Buckets can be deleted when empty, unless restricted by retention policies. Despite some structural differences from file systems, they remain essential for organizing data, managing access, and enforcing lifecycle and security controls in Google Cloud Storage.
FAQs
What’s the difference between a GCP bucket and a regular folder?
A GCP bucket isn’t exactly like a folder, it’s a high-level container for objects, not a file directory. While folders organize files within a computer, buckets are designed for scalability and remote access, often holding millions of files with different permissions and rules.
How should I choose a storage class when creating a bucket?
Your storage class depends on how frequently you need to access the data. Standard is for active data, Nearline and Coldline are for less frequent access, and Archive is for long-term storage. Choosing the right class impacts both cost and performance.
What happens if I delete all files in a bucket, can I delete the bucket itself?

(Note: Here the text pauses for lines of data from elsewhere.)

-- ==== Sys2Proof/Laws/Packets.lean ====
section
/-! SUPPORT. What a row does once its gate is open: a packet that is fetched and passes its checks runs the command's own part
and no more; an event of a started block, of the floor's hardware or of the host has its effect; an operator that may start runs
its body on the state with its note. -/
namespace Sys2Proof.Machine

theorem passChecks_ok {s : State} {q : QueuePair} {p c : Packet} (h : passChecks s q p = .ok c) :
    ∃ b, c = { p with inl := padTo 96 b } := by
  unfold passChecks at h
  split at h
  · cases h
  · split at h
    · cases h
    · rename_i b _
      split at h
      · cases h
      · split at h
        · cases h
        · cases h
          exact ⟨b, rfl⟩

theorem Fetches.origin {code : Nat} {s : State} {q : QueuePair} {p c : Packet} (h : Fetches code s q p c) :
    pktOrigin c = pktOrigin p := by
  obtain ⟨b, rfl⟩ := passChecks_ok h.checks
  rfl

theorem Fetches.part {code : Nat} {s : State} {q : QueuePair} {p c : Packet} (h : Fetches code s q p c) :
    pktPart c = pktPart p := by
  obtain ⟨b, rfl⟩ := passChecks_ok h.checks
  rfl

theorem Fetches.qp {code : Nat} {s : State} {q : QueuePair} {p c : Packet} (h : Fetches code s q p c) : c.qp = p.qp := by
  obtain ⟨b, rfl⟩ := passChecks_ok h.checks
  rfl

/-- A packet row's whole effect once the packet has passed its checks and may start. -/
theorem Fetches.runs {code : Nat} {s : State} {q : QueuePair} {p c : Packet} (h : Fetches code s q p c) (body : CmdBody) :
    answer (p.wf code) (fetchPacket body p s) = .next (settle (deliver c (body q c (fetchedState p s)))) := by
  have hw : p.wf code = true := by simp [Packet.wf, h.size, h.opcode]
  have hc := h.checks
  simp only [fetchedState] at hc
  have hl : (decide (c.opcode = 0x0401) || (q.fenced.isEmpty && (!waitsFence c || q.outstanding.isEmpty))) = true := by
    rcases h.starts with hf | ⟨hf, hf' | hf'⟩ <;> simp [*]
  simp only [answer, hw, if_true, fetchPacket, h.pair, h.fetch, Bool.not_true, Bool.false_eq_true, if_false, hc, launchCommand, hl,
    fetchedState]

theorem deliver_ok (p : Packet) (r : List Byte) (s : State) : deliver p (ok r s) = finish (pktOrigin p) stOk 0 r s := rfl
theorem deliver_fail (p : Packet) (st : BitVec 16) (s : State) : deliver p (fail st s) = finish (pktOrigin p) st 0 [] s := rfl
theorem deliver_accepted (p : Packet) (s : State) : deliver p (.accepted, s) = accept (pktOrigin p) s := rfl
theorem deliver_waits (p : Packet) (s : State) : deliver p (.waits, s) = s := rfl

theorem event_started {f : State → State} {s : State} (h : started s = true) : event f s = settle (f s) := by
  simp only [event, h, if_true]

theorem floorEvent_alive {f : State → State} {s : State} (h : alive s = true) : floorEvent f s = settle (f s) := by
  simp only [floorEvent, h, if_true]

theorem hostAccess_reach {f : State → State} {s : State} (h : hostReach s = true) : hostAccess f s = settle (f s) := by
  simp only [hostAccess, h, if_true]

/-- A fabric packet's whole effect once it has passed the checks of its arrival. -/
theorem Arrives.runs {ptype : Byte} {s t : State} {p : FabPacket} (h : Arrives ptype s p t) (handle : State → State) :
    answer (p.wf ptype) (event (receive p handle) s) = received (handle t) := by
  have hw : p.wf ptype = true := by simp [FabPacket.wf, h.type]
  have hd : ¬p.dst.toNat ≠ s.fabric.devId.toNat := fun k => k h.here
  have ht := h.taken
  simp only [answer, hw, if_true, event, h.started, receive, hd, if_false, ht, received, happens]

/-- An operator row's whole effect once the operator may start. -/
theorem Starts.runs {code : Nat} {part : BitVec 4} {op : Nat} {err : ReadErrors} {e : Env} {s d t u : State}
    (h : Starts code part op err [] e s d t u) (body : Env → State → State) :
    .next (operatorEvent part op (runOp part code op err body) s) = e.ends err [] d t u (body e (e.noted [] u)) := by
  obtain ⟨r, hr, rfl⟩ := h.read
  obtain ⟨r', hr'⟩ := Option.isSome_iff_exists.mp h.step
  have hx : linesIn u (some .lost) [] = [] := rfl
  have hs := h.seen
  simp only [operatorEvent, h.started, h.tracts, Bool.and_self, if_true, runOp, h.env, Env.reading, hr, h.fetched, ← hs,
    Env.guarded, hr', h.reads, hx, List.append_nil, Env.noted, Env.ends, happens]

end Sys2Proof.Machine
end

Even with all files removed, some settings or access configurations might prevent deletion. Also, buckets with retention policies or active links may not be deletable right away. Double-check access control and lifecycle rules before trying to remove the bucket.

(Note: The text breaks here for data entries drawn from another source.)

-- ==== Sys2Proof/Tests/Slice0.lean ====
section
/-! SUPPORT. Tests: one ill-formed term for each check of well-formedness; words of the spec's own examples; and for each
statement of Certificates/Slice0 a concrete state and operands that meet its hypotheses, clause by clause. -/
namespace Sys2Proof.Machine.Tests

/- One theorem after the other: each asks the kernel, and many at once would wait for one another. -/
set_option Elab.async false

/-! ### A started device -/

/-- An operator pair with one entry to fetch and room in its completion ring. -/
def pair0 : QueuePair :=
  { QueuePair.make 0 true none none 3 1 1 0 0 0 4 with tail := 1 }

/-- A tenant pair bound to partition 1, context 0. -/
def pair1 : QueuePair :=
  { QueuePair.make 1 false (some 1) (some 0) 3 1 1 0 0 0 4 with tail := 1 }

def part1 : Partition := Partition.make 1 0x3 false 1

/-- A READY device with every feature agreed, two pairs and partition 1 on tracts 0 and 1, both running. -/
def rdy : State :=
  { State.reset with
    pins := { State.reset.pins with vin := true, perst := false }
    start := { State.reset.start with stage := 0x40, ready := true, coldCount := 1 }
    cxl := { State.reset.cxl with up := true, trained := true }
    bar := { Bar0.fresh with agreed := 0xFF, negotiated := true }
    pairs := [pair0, pair1]
    partitions := [part1]
    repairs := []
    power := { Power.fresh with tracts := updWhere (fun t => t.num < 2) (fun t => { t with power := .running }) Power.fresh.tracts }
    thermal := { Thermal.fresh with rMeas := 40000 }
    recorder := { next := 0, records := [], inSecond := 0, dropped := 0, time := none }
    firmware := { State.reset.firmware with slotA := some [], slotB := some [] } }

/-- Parameters from fields of given widths. -/
def params (fs : List (Nat × Nat)) : List Byte := padTo 96 (fs.flatMap fun f => toLE f.1 f.2)

/-- An entry of pair 0 with its parameters inline, PARTITION 1, CONTEXT 0. -/
def pkt (code len : Nat) (fs : List (Nat × Nat)) : Packet :=
  { qp := 0, opcode := BitVec.ofNat 16 code, flags := 4, tag := 7, part := 1, ctx := 0, cfgver := 0, plen := BitVec.ofNat 32 len,
    paddr := 0, inl := params fs, hostParams := none, hostData := none, hostWriteOk := true }

/-! ### Hypotheses that name a structure, as checks -/

def fetchesCheck (code : Nat) (s : State) (p : Packet) : Option (QueuePair × Packet) :=
  match findPair s p.qp with
  | none => none
  | some q =>
    match passChecks (fetchedState p s) q p with
    | .error _ => none
    | .ok c =>
      if p.inl.length = 96 ∧ p.opcode.toNat = code ∧ canFetch s q = true ∧ q.fenced = [] ∧ (waitsFence c = false ∨ q.outstanding = [])
      then some (q, c) else none

/-- Packet `p` is fetched on `s` and passes its checks, and what stands in its pair and parameters is `h`. -/
def Meets (code : Nat) (s : State) (p : Packet) (h : QueuePair → Packet → Prop) : Prop := ∃ q c, Fetches code s q p c ∧ h q c

def meetsCheck (code : Nat) (s : State) (p : Packet) (h : QueuePair → Packet → Bool) : Bool :=
  match fetchesCheck code s p with
  | some (q, c) => h q c
  | none => false

theorem fetchesCheck_sound {code : Nat} {s : State} {p : Packet} {q : QueuePair} {c : Packet}
    (h : fetchesCheck code s p = some (q, c)) : Fetches code s q p c := by
  unfold fetchesCheck at h
  split at h
  · cases h
  · split at h
    · cases h
    · split at h
      · rename_i hq _ _ hc hx
        cases h
        exact ⟨hx.1, hx.2.1, hq, hx.2.2.1, hc, .inr ⟨hx.2.2.2.1, hx.2.2.2.2⟩⟩
      · cases h

theorem meets {code : Nat} {s : State} {p : Packet} {h : QueuePair → Packet → Prop} [d : ∀ q c, Decidable (h q c)]
    (k : meetsCheck code s p (fun q c => decide (h q c)) = true) : Meets code s p h := by
  unfold meetsCheck at k
  split at k
  · rename_i q c hc
    exact ⟨q, c, fetchesCheck_sound hc, of_decide_eq_true k⟩
  · cases k

/-! ### Words of the machine itself -/

/-- A device with a router that waits for 1 cycle. -/
def routing : State := { rdy with routers := [{ Router.fresh 0 with localGap := 1 }] }

theorem test_StepRunsTheFrontCommand :
    (State.reset.pending = [] ∧ netQuiet State.reset = true ∧ started State.reset = false) ∧
    (routing.pending = [] ∧ netQuiet routing = false ∧ started routing = true) := by decide +kernel

theorem test_EveryFormableCommandRuns : (Instr.queueCreate (pkt 0x0101 32 [])).wf = true ∧ (Instr.queueCreate (pkt 0x0102 32 [])).wf = false := by
  decide

theorem test_StepKeepsMemoryForms : (Sound State.reset ∧ Memory.wf State.reset.parity = true) ∧ ∃ t, step { State.reset with pending := [.pwrBrakeAssert] } = .next t :=
  ⟨⟨⟨by decide, by decide⟩, by decide⟩, _, rfl⟩

theorem test_QueueIsFirstInFirstOut : ∃ t, step { rdy with pending := [.pwrBrakeAssert, .cxlLinkDown] } = .next t := ⟨_, rfl⟩

theorem test_RecordNumbersNeverRepeat : RecorderSound { rdy.recorder with next := 1, records := [(0, [])] } ∧
    ∃ t, step { rdy with pending := [.negotiate] } = .next t := ⟨by simp [RecorderSound], _, rfl⟩

theorem test_FusedSvnNeverFalls : fld [] 8 4 < ({ rdy with firmware := { rdy.firmware with fusedSvn := 1 } } : State).firmware.fusedSvn ∧
    ∃ t, step { rdy with pending := [.negotiate] } = .next t := ⟨by decide, _, rfl⟩

theorem test_SettlingAQuietBlockDoesNothing : Quiet rdy := by
  refine ⟨by decide +kernel, ?_, fun _ h => (nomatch h), by decide +kernel⟩
  intro p hp
  cases List.mem_singleton.1 hp
  refine ⟨rfl, by decide +kernel, ?_, fun _ h => (nomatch h)⟩
  intro c hc
  cases List.eq_of_mem_replicate hc
  exact ⟨by decide, by decide⟩

/-- The same device before NEGOTIATE; a device whose pairs are gone. -/
def unagreed : State := { rdy with bar := Bar0.fresh }
def admq (en del : Bool) (cfg : Nat) : State :=
  { rdy with bar := { rdy.bar with admqEn := en, admqDel := del, admqCfg := BitVec.ofNat 5 cfg } }

theorem test_PowerAndPortEvents :
    (alive { rdy with start := { rdy.start with stage := 3 } } = true ∧ 3 ≤ ({ rdy with start := { rdy.start with stage := 3 } } : State).start.stage.toNat) ∧
    (alive State.reset = false) ∧
    (alive { rdy with start := { rdy.start with stage := 2 } } = true ∧ ({ rdy with start := { rdy.start with stage := 2 } } : State).start.stage.toNat < 3) ∧
    (rdy.cxl.x4 = false ∧ (rdy.cxl.badLanes ||| (1#8 <<< (3#3).toNat)) &&& 0xF0#8 = 0 ∧ (rdy.cxl.badLanes ||| (1#8 <<< (4#3).toNat)) &&& 0x0F#8 = 0) ∧
    (let b := ({ rdy with cxl := { rdy.cxl with badLanes := 0x08 } } : State).cxl.badLanes ||| (1#8 <<< (4#3).toNat);
      b &&& 0x0F#8 ≠ 0 ∧ b &&& 0xF0#8 ≠ 0) ∧
    (rdy.cxl.trained = true ∧ rdy.start.inReset = false ∧ rdy.cxl.badLanes = 0) := by decide +kernel

theorem test_NegotiationTakesEffectOnce :
    (hostReach unagreed = true ∧ unagreed.start.ready = true ∧ unagreed.start.stage = 0x40 ∧ unagreed.bar.negotiated = false) ∧
    (hostReach rdy = true ∧ rdy.start.ready = true ∧ rdy.bar.negotiated = true) := by decide +kernel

Can I make my GCP bucket completely private?
Yes. You can enforce public access prevention and set fine-grained or uniform access control to allow only authorized users or service accounts to access the contents.
What types of files can I store in a GCP bucket?
Object storage in GCP is format-agnostic, you can store photos, videos, documents, backups, logs, and structured data like JSON or XML. There’s no restriction on file type, only object size limits (5 TB per object).
How does data encryption work in GCP buckets?
By default, all data is encrypted at rest using Google-managed keys. You can also choose customer-managed or customer-supplied encryption keys during bucket setup if your security requirements need more control.